(Excerpted records begins)

-- ==== Sys2Proof/Machine/Place.lean ====
section
/-! DEFINITION. Dispatch and placement (R108 to R113, R116, R118): which node each dispatcher serves, whether a cluster can
admit its next gang, and what an admission takes. -/

namespace Sys2Proof.Machine

/-! ### Which nodes are ready (R108) -/

/-- The ready nodes of a kind with something still to place, among those the ready pool holds (R95). -/
def State.readyNodes (s : State) (kind : Nat) : List ArmNode :=
  ((s.stoker.ready.take 8192).filterMap fun p =>
      s.stoker.nodes.find? fun n => n.slot == p.1 && n.seq == p.2.1 && n.addr == p.2.2).filter fun n =>
    n.kind == kind && !n.held && n.failed.isNone && (n.state == 2 || n.state == 3) && decide (n.placed < n.gangs)

/-- Whether a dispatcher may dispatch now (R57, R108, R138, R144). -/
def State.dispatchOpen (s : State) (d : Dispatcher) : Bool :=
  decide (d.nextAt ≤ s.tick) && !s.islandDown stokerIsland && !s.recd.ckBusy && !s.recd.halted && (s.dev.stage == 3 || s.dev.stage == 4)

/-! ### Whose turn it is (R109, R110) -/

/-- Key of a context's pass count at a level. -/
def passKey (level c : Nat) : Nat := level * 64 + c

/-- Whether a node is older in a context's order (R109): by the tick it became READY, then slot, SEQ and NODEID. -/
def ArmNode.older (a b : ArmNode) : Bool :=
  if a.readyAt ≠ b.readyAt then decide (a.readyAt < b.readyAt)
  else if a.slot ≠ b.slot then decide (a.slot < b.slot)
  else if a.seq ≠ b.seq then decide (a.seq.toNat < b.seq.toNat)
  else decide (a.nodeId.toNat < b.nodeId.toNat)

/-- The oldest of some dispatchable nodes. -/
def oldest {α : Type} (l : List (ArmNode × α)) : Option (ArmNode × α) :=
  l.foldl (fun best x => match best with
    | some y => if x.1.older y.1 then some x else best
    | none => some x) none

/-- The context a dispatch at a level goes to, among those with a dispatchable node, and the cursor and weight used after
it: the lowest one passed over 64 times, else the cursor's while its weight lasts, else the next in turn (R109, R110). -/
def Dispatcher.winner (d : Dispatcher) (level : Nat) (weight : Nat → Nat) (ctxs : List Nat) : Nat × Dispatcher :=
  let cur := ngetD d.cursor level 0
  let used := ngetD d.used level 0
  match (List.range 64).find? fun c => ctxs.contains c && decide (64 ≤ ngetD d.passes (passKey level c) 0) with
  | some c => (c, d)
  | none =>
    if ctxs.contains cur ∧ used < weight cur then (cur, { d with used := nput level (used + 1) d.used })
    else
      let c := (((List.range 64).map fun i => (cur + 1 + i) % 64).find? ctxs.contains).getD cur
      (c, { d with cursor := nput level c d.cursor, used := nput level 1 d.used })

/-- One dispatch chosen among the dispatchable nodes, and the dispatcher after it: the highest level, the context whose turn
it is there, its oldest node; the others of the level have been passed over once more (R109, R110). -/
def State.choose {α : Type} (s : State) (d : Dispatcher) (able : List (ArmNode × α)) : Option (ArmNode × α × Dispatcher) :=
  let level := (able.map fun x => (s.ctx x.1.ctx).prio.toNat).foldl max 0
  let mine := able.filter fun x => (s.ctx x.1.ctx).prio.toNat == level
  let ctxs := (mine.map fun x => x.1.ctx).eraseDups
  let weight (c : Nat) : Nat := max 1 (s.ctx c).weight.toNat
  let (c, d1) := d.winner level weight ctxs
  let passes := ctxs.foldl
    (fun m k => if k = c then nput (passKey level k) 0 m else nmod (passKey level k) 0 (· + 1) m) d1.passes
  (oldest (mine.filter fun x => x.1.ctx == c)).map fun x => (x.1, x.2, { d1 with passes := passes, nextAt := s.tick + 8 })

/-! ### What a cluster can give (R112, R113) -/

/-- What an admission takes: the cluster, its cores in rank order, each block's scratchpad banks with the line its share starts at, the
banks to switch, and each block's access context. -/
structure Spot where
  cluster : Nat
  cores : List Nat
  banks : List (List (Nat × Nat))
  switch : List Nat
  accs : List (Option Nat)

/-- The lowest-numbered free block context of a core.  DESIGN CHOICE: R112 does not say which free one a block takes (log entry 47). -/
def State.freeCtx (s : State) (core : Nat) : Option Nat := (List.range 16).find? fun i => (s.blk? core i).isNone

/-- The tile-table entries of a core that no block holds.  DESIGN CHOICE: a block takes the lowest of them, which R112 leaves open (log
entry 47). -/
def State.freeTiles (s : State) (core : Nat) : List Nat :=
  let used := ((s.blks.filter fun p => p.1 / 16 == core).map fun p => p.2.tileRefs).flatten
  (List.range 64).filter fun i => !used.contains i

/-- The access contexts of a cluster in use. -/
def State.usedAcc (s : State) (cluster : Nat) : List Nat :=
  (s.blks.filter fun p => p.1 / 128 == cluster).filterMap fun p => p.2.accCtx

/-- The access context taken next: from the Splitter with more free ones, Splitter 0 on a tie (R112). -/
def takeAcc (used : List Nat) : Option Nat :=
  let n0 := (used.filter (· < 8)).length
  let sp := if n0 ≤ used.length - n0 then 0 else 1
  ((List.range 8).map fun i => 8 * sp + i).find? fun k => !used.contains k

/-- The access contexts of `n` blocks in turn. -/
def takeAccs : Nat → List Nat → Option (List Nat)
  | 0, _ => some []
  | n + 1, used => match takeAcc used with
    | none => none
    | some k => (takeAccs n (k :: used)).map (k :: ·)

/-- The bank lists of a gang's scratchpad and the cache banks to switch for it (R51, R113, R193): the fewest switches with which the
banks in scratchpad mode hold every block's shares (log entry 33). -/
def State.spadPlan (s : State) (cluster : Nat) (n : ArmNode) : Option (List (List (Nat × Nat)) × List Nat) :=
  let bank (i : Nat) : Bank := s.bank (bankKey cluster i)
  let mode (i : Nat) : BankMode := match (bank i).change with
    | some (m, _) => m
    | none => (bank i).mode
  let fifo := ((List.range 32).filter fun i => mode i == .fifo || (bank i).mode == .fifo).length
  if n.spadB = 0 then some (List.replicate n.bpg [], [])
  else if 30 - fifo < (n.bpg * n.spadB + 1048575) / 1048576 then none
  else
    let sound (i : Nat) : Bool := !s.mem.fencedBanks.contains (bankKey cluster i)
    let now := (List.range 32).filter fun i => (bank i).mode == .spad && (bank i).change.isNone && sound i
    let spare := (s.cacheBanks cluster).filter sound
    let most := min spare.length ((s.cacheBanks cluster).length - 2)
    let list (k : Nat) : List Nat := (List.range 32).filter fun i => now.contains i || (spare.take k).contains i
    (List.range (most + 1)).findSome? fun k =>
      (spadLists (n.spadB / 128) (list k) n.bpg (s.bankTaken cluster)).map fun l =>
        (l, (spare.take k).filter fun i => l.any fun x => x.any fun p => p.1 == i)

/-- Whether a core can give a block of a node its context and tile entries (R112). -/
def State.coreFits (s : State) (n : ArmNode) (core : Nat) : Bool :=
  (s.freeCtx core).isSome && decide (n.tiles ≤ (s.freeTiles core).length)

/-- What a cluster can give the next gang of a node, on the cores that `pick` takes of those able (R112, R113). -/
def State.clusterSpot (s : State) (n : ArmNode) (pick : List Nat → List Nat) (cluster : Nat) : Option Spot :=
  let cores := pick ((s.coresOf cluster).filter (s.coreFits n))
  let accs := if n.w 5 = 0 then some (List.replicate n.bpg none)
    else (takeAccs n.bpg (s.usedAcc cluster)).map fun l => l.map some
  if cores.length ≠ n.bpg then none
  else match accs, s.spadPlan cluster n with
    | some a, some (banks, switch) => some { cluster := cluster, cores := cores, banks := banks, switch := switch, accs := a }
    | _, _ => none

/-- Which cores of those able a gang takes is open: a rotation of them chooses, and ranks go up with core numbers (R112). -/
def State.pickCores (s : State) (n : ArmNode) (able : List Nat) : List Nat :=
  let k := Config.choice s.fresh % max 1 able.length
  let got := (able.drop k ++ able.take k).take n.bpg
  able.filter got.contains

/-- The clusters in the order a node tries them (R116). -/
def ArmNode.clusters (n : ArmNode) : List Nat := (List.range 24).map fun i => (n.pref + i) % 24

/-- Where the next gang of a KERNEL node can be placed now (R112, R116). -/
def State.kernelSpot (s : State) (n : ArmNode) : Option Spot := n.clusters.findSome? (s.clusterSpot n (s.pickCores n))

/-- What a cluster can give a COPY node on one of some cores (R116). -/
def State.copyOn (s : State) (cores : List Nat) (used : List Nat) (cluster : Nat) : Option Spot :=
  match cores.find? fun c => (s.freeCtx c).isSome, takeAcc used with
  | some core, some k => some { cluster := cluster, cores := [core], banks := [], switch := [], accs := [some k] }
  | _, _ => none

(Excerpted records ends)

Work item. An exact, complete copy of the lines above from the one with "leaves open (log" through the one with "(List.range 64).filter fun" is the whole answer.

Response box.
/-- The tile-table entries of a core that no block holds.  DESIGN CHOICE: a block takes the lowest of them, which R112 leaves open (log
entry 47). -/
def State.freeTiles (s : State) (core : Nat) : List Nat :=
  let used := ((s.blks.filter fun p => p.1 / 16 == core).map fun p => p.2.tileRefs).flatten
  (List.range 64).filter fun i => !used.contains i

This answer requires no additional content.